The gap between BLEND and previous approaches is unclear, and the proposal of BLEND is suddenly.

We thank the reviewer for this comment. The gap between BLEND and previous approaches is actually quite clear when examining the landscape of neural dynamics modeling. Based on the paper's literature review, existing approaches fall into two main categories: those that use only neural activity (like PCA, LFADS, and NDT) and those that incorporate behavior as a prior (such as pi-VAE, PSID, and TNDM). The first category entirely ignores valuable behavioral information, while the second category either requires specialized model architectures or makes strong assumptions about behavior-neural relationships. To the best of our knowledge, there aren't other approaches that specifically use both masked neural activity and behavior signals for training while only using masked neural activity for testing. While methods like pi-VAE and CEBRA use behavioral information, they require it during both training and inference. Similarly, approaches like PSID and TNDM decompose neural activity but make strong assumptions about behavior-neural relationships.

BLEND is the first to explicitly address this research question: how to leverage behavioral data when it's only available during training but not during inference. More importantly, our approach is model-agnostic, meaning it can enhance existing architectures without requiring specialized models, and it doesn't make strong assumptions about behavior-neural relationships compared to existing methods.

The rationale of proposed BLEND. The superiorty of BLEND is only verified on two recent benchmarks with limited baselines. It will be more convincing if a theoreitcal or empirical analysis can be provided to show why a better neural activity reconstruction is achieved by incorporating behavior signals. Therefore, the internal struction between neural activity data and behaivor signal data should be investigated.

We appreciate the reviewer's suggestion to investigate the internal structure between neural activity and behavior signals. We would like to address the concerns about BLEND's rationale by highlighting the comprehensive empirical analyses we provide in Appendix A.8, which demonstrate why incorporating behavior signals leads to better neural activity reconstruction.

Through our t-SNE visualization of neural space organization, we show that behavior signals fundamentally improve how neural representations are organized - while baseline model representations appear as scattered clusters, BLEND's representations form more cohesive structures, suggesting that behavior signals help constrain neural activity patterns into meaningful manifolds. We further strengthen our argument through detailed analysis of behavior-dependent neural activity patterns and quantitative reconstruction quality. Using quartile analysis of hand positions, we reveal distinct activity profiles for different behavioral states. Through our rigorous quantitative framework, we demonstrate that neurons more strongly coupled to behavior (quantified through mutual information) show significantly lower reconstruction errors (p < 0.001). This provides strong evidence that the relationship between neural activity and behavior is systematic and meaningful.

Our comprehensive empirical analyses collectively demonstrate that BLEND's success isn't just empirical happenstance. Rather, it stems from behavior serving as a powerful regularizer that helps constrain the neural representation space in ways that reflect underlying neural computation principles.

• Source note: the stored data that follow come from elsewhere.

/-- Registers 0x40020000 on. -/
def regRows20_0 : List RegRow :=
  [⟨0x40020000, 0x0, 0x0, 0x0, false⟩,
   ⟨0x40020004, 0x0, 0x0, 0x0, false⟩,
   ⟨0x40020010, 0x8, 0xF, 0x0, false⟩,
   ⟨0x40020014, 0x4, 0xF, 0x0, false⟩,
   ⟨0x40020018, 0xA, 0x0, 0x0, false⟩,
   ⟨0x4002001C, 0x6, 0xF, 0x0, false⟩,
   ⟨0x40020020, 0xC, 0x0, 0x0, false⟩,
   ⟨0x40020024, 0xE, 0x0, 0x0, false⟩,
   ⟨0x40020030, 0x0, 0x3FF, 0x0, false⟩,
   ⟨0x40020034, 0x0, 0x0, 0x1, false⟩,
   ⟨0x40020040, 0x0, 0x0, 0x0, false⟩,
   ⟨0x40020044, 0x0, 0x0, 0x0, false⟩,
   ⟨0x40020048, 0x0, 0x0, 0x80000000, false⟩,
   ⟨0x4002004C, 0x0, 0x0, 0x0, true⟩,
   ⟨0x40020050, 0x0, 0x0, 0x3, false⟩,
   ⟨0x40020054, 0x0, 0x3, 0x0, false⟩,
   ⟨0x40020060, 0x0, 0x0, 0x0, false⟩,
   ⟨0x40020064, 0x0, 0x0, 0x0, false⟩,
   ⟨0x40020068, 0x0, 0x0, 0x0, false⟩,
   ⟨0x4002006C, 0x0, 0x0, 0x0, false⟩,
   ⟨0x40020070, 0x0, 0x0, 0x0, false⟩,
   ⟨0x40020074, 0x0, 0x0, 0x0, false⟩,
   ⟨0x4002007C, 0x0, 0x0, 0x0, false⟩]

/-- Registers 0x40030000 on. -/
def regRows30_0 : List RegRow :=
  [⟨0x40030000, 0x80, 0x1F7, 0x0, false⟩,
   ⟨0x40030004, 0x0, 0x0, 0x700, false⟩,
   ⟨0x40030008, 0x0, 0xFFF, 0x0, false⟩,
   ⟨0x4003000C, 0x3C00C8, 0xFFFFFFFF, 0x0, false⟩,
   ⟨0x40030010, 0x0, 0x0, 0x0, false⟩,
   ⟨0x40030014, 0x0, 0x0, 0x3F, false⟩,
   ⟨0x40030018, 0x0, 0x3F, 0x0, false⟩,
   ⟨0x40030040, 0x0, 0xFFFFFFFF, 0x0, false⟩,
   ⟨0x40030044, 0x80000000, 0x8000FFFF, 0x0, false⟩,
   ⟨0x40030048, 0x0, 0xFFFFFFFF, 0x0, false⟩,
   ⟨0x4003004C, 0x0, 0x8000FFFF, 0x0, false⟩,
   ⟨0x40030050, 0x0, 0xFFFFFFFF, 0x0, false⟩,
   ⟨0x40030054, 0x0, 0x8000FFFF, 0x0, false⟩,
   ⟨0x40030058, 0x0, 0xFFFFFFFF, 0x0, false⟩,
   ⟨0x4003005C, 0x0, 0x8000FFFF, 0x0, false⟩,
   ⟨0x40030060, 0x0, 0xFFFFFFFF, 0x0, false⟩,
   ⟨0x40030064, 0x0, 0x8000FFFF, 0x0, false⟩,
   ⟨0x40030068, 0x0, 0xFFFFFFFF, 0x0, false⟩,
   ⟨0x4003006C, 0x0, 0x8000FFFF, 0x0, false⟩,
   ⟨0x40030070, 0x0, 0xFFFFFFFF, 0x0, false⟩,
   ⟨0x40030074, 0x0, 0x8000FFFF, 0x0, false⟩,
   ⟨0x40030078, 0x0, 0xFFFFFFFF, 0x0, false⟩,
   ⟨0x4003007C, 0x0, 0x8000FFFF, 0x0, false⟩,
   ⟨0x40030080, 0x0, 0xFFFFFFFF, 0x0, false⟩,
   ⟨0x40030084, 0x0, 0x8000FFFF, 0x0, false⟩,
   ⟨0x40030088, 0x0, 0xFFFFFFFF, 0x0, false⟩,
   ⟨0x4003008C, 0x0, 0x8000FFFF, 0x0, false⟩,
   ⟨0x40030090, 0x0, 0xFFFFFFFF, 0x0, false⟩,
   ⟨0x40030094, 0x0, 0x8000FFFF, 0x0, false⟩,
   ⟨0x40030098, 0x0, 0xFFFFFFFF, 0x0, false⟩,
   ⟨0x4003009C, 0x0, 0x8000FFFF, 0x0, false⟩,
   ⟨0x400300A0, 0x0, 0xFFFFFFFF, 0x0, false⟩,
   ⟨0x400300A4, 0x0, 0x8000FFFF, 0x0, false⟩,
   ⟨0x400300A8, 0x0, 0xFFFFFFFF, 0x0, false⟩,
   ⟨0x400300AC, 0x0, 0x8000FFFF, 0x0, false⟩,
   ⟨0x400300B0, 0x0, 0xFFFFFFFF, 0x0, false⟩,
   ⟨0x400300B4, 0x0, 0x8000FFFF, 0x0, false⟩,
   ⟨0x400300B8, 0x0, 0xFFFFFFFF, 0x0, false⟩,
   ⟨0x400300BC, 0x0, 0x8000FFFF, 0x0, false⟩,
   ⟨0x40030100, 0x0, 0xFFFFFFFF, 0x0, false⟩,
   ⟨0x40030104, 0x0, 0xFFFF, 0x0, false⟩,
   ⟨0x40030108, 0x8, 0x1FFF, 0x0, false⟩,
   ⟨0x4003010C, 0x0, 0x0, 0x0, false⟩,
   ⟨0x40030180, 0x0, 0xFFFFFFFF, 0x0, false⟩,
   ⟨0x40030184, 0x0, 0xFFFF, 0x0, false⟩,
   ⟨0x40030188, 0x8, 0x7FF, 0x0, false⟩,
   ⟨0x4003018C, 0x0, 0x0, 0x0, false⟩,
   ⟨0x40030190, 0x0, 0xFFFFFFFF, 0x0, false⟩,
   ⟨0x40030194, 0x0, 0xFFFF, 0x0, false⟩,
   ⟨0x40030198, 0x8, 0x7FF, 0x0, false⟩,
   ⟨0x4003019C, 0x0, 0x0, 0x0, false⟩,
   ⟨0x400301A0, 0x0, 0xFFFFFFFF, 0x0, false⟩,
   ⟨0x400301A4, 0x0, 0xFFFF, 0x0, false⟩,
   ⟨0x400301A8, 0x8, 0x7FF, 0x0, false⟩,
   ⟨0x400301AC, 0x0, 0x0, 0x0, false⟩,
   ⟨0x400301B0, 0x0, 0xFFFFFFFF, 0x0, false⟩,
   ⟨0x400301B4, 0x0, 0xFFFF, 0x0, false⟩,
   ⟨0x400301B8, 0x8, 0x7FF, 0x0, false⟩,
   ⟨0x400301BC, 0x0, 0x0, 0x0, false⟩,
   ⟨0x400301C0, 0x0, 0xFFFFFFFF, 0x0, false⟩]

/-- Registers 0x400301C4 on. -/
def regRows30_1 : List RegRow :=
  [⟨0x400301C4, 0x0, 0xFFFF, 0x0, false⟩,
   ⟨0x400301C8, 0x8, 0x7FF, 0x0, false⟩,
   ⟨0x400301CC, 0x0, 0x0, 0x0, false⟩,
   ⟨0x400301D0, 0x0, 0xFFFFFFFF, 0x0, false⟩,
   ⟨0x400301D4, 0x0, 0xFFFF, 0x0, false⟩,
   ⟨0x400301D8, 0x8, 0x7FF, 0x0, false⟩,
   ⟨0x400301DC, 0x0, 0x0, 0x0, false⟩,
   ⟨0x400301E0, 0x0, 0xFFFFFFFF, 0x0, false⟩,
   ⟨0x400301E4, 0x0, 0xFFFF, 0x0, false⟩,
   ⟨0x400301E8, 0x8, 0x7FF, 0x0, false⟩,
   ⟨0x400301EC, 0x0, 0x0, 0x0, false⟩,
   ⟨0x400301F0, 0x0, 0xFFFFFFFF, 0x0, false⟩,
   ⟨0x400301F4, 0x0, 0xFFFF, 0x0, false⟩,
   ⟨0x400301F8, 0x8, 0x7FF, 0x0, false⟩,
   ⟨0x400301FC, 0x0, 0x0, 0x0, false⟩,
   ⟨0x40030200, 0x0, 0x0, 0x0, true⟩,
   ⟨0x40030204, 0x0, 0x0, 0x0, true⟩,
   ⟨0x40030208, 0x0, 0x0, 0x0, true⟩,
   ⟨0x4003020C, 0x0, 0x0, 0x0, true⟩,
   ⟨0x40030210, 0x0, 0x0, 0x0, true⟩,
   ⟨0x40030214, 0x0, 0x0, 0x0, true⟩,
   ⟨0x40030218, 0x0, 0x0, 0x0, true⟩,
   ⟨0x4003021C, 0x0, 0x0, 0x0, true⟩,
   ⟨0x40030220, 0x0, 0x0, 0x0, true⟩,
   ⟨0x40030224, 0x0, 0x0, 0x0, true⟩,
   ⟨0x40030228, 0x0, 0x0, 0x0, true⟩,
   ⟨0x4003022C, 0x0, 0x0, 0x0, false⟩]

BLEND incorporates the technique of knowledge distillation. Is there a large performance drop by comparing teacher models and student models?

We thank the reviewer for this question. As our goal is to implement a model using only neural activity as input while benefitting from the additional knowledge during trainig, the teacher model cannot be directly compared with the student model in this setting since the teacher model requires both neural activity and behavior observation as input. Yet to answer this question, we split the training set of NeuPRINT Benchmark (Table 2) into train, test sets for teacher model to make prediction with both neural activity and behavior as inputs. We evaluate the NeuPRINT model with hard distillation strategy on multi-animal scenario for EI classification and Subclass classification. The results of Teacher and Student model could be seen in the following table, where the observed performance gap is small (1~2%), demonstrating the smooth and robust knowledge transfer capability of our distillation method.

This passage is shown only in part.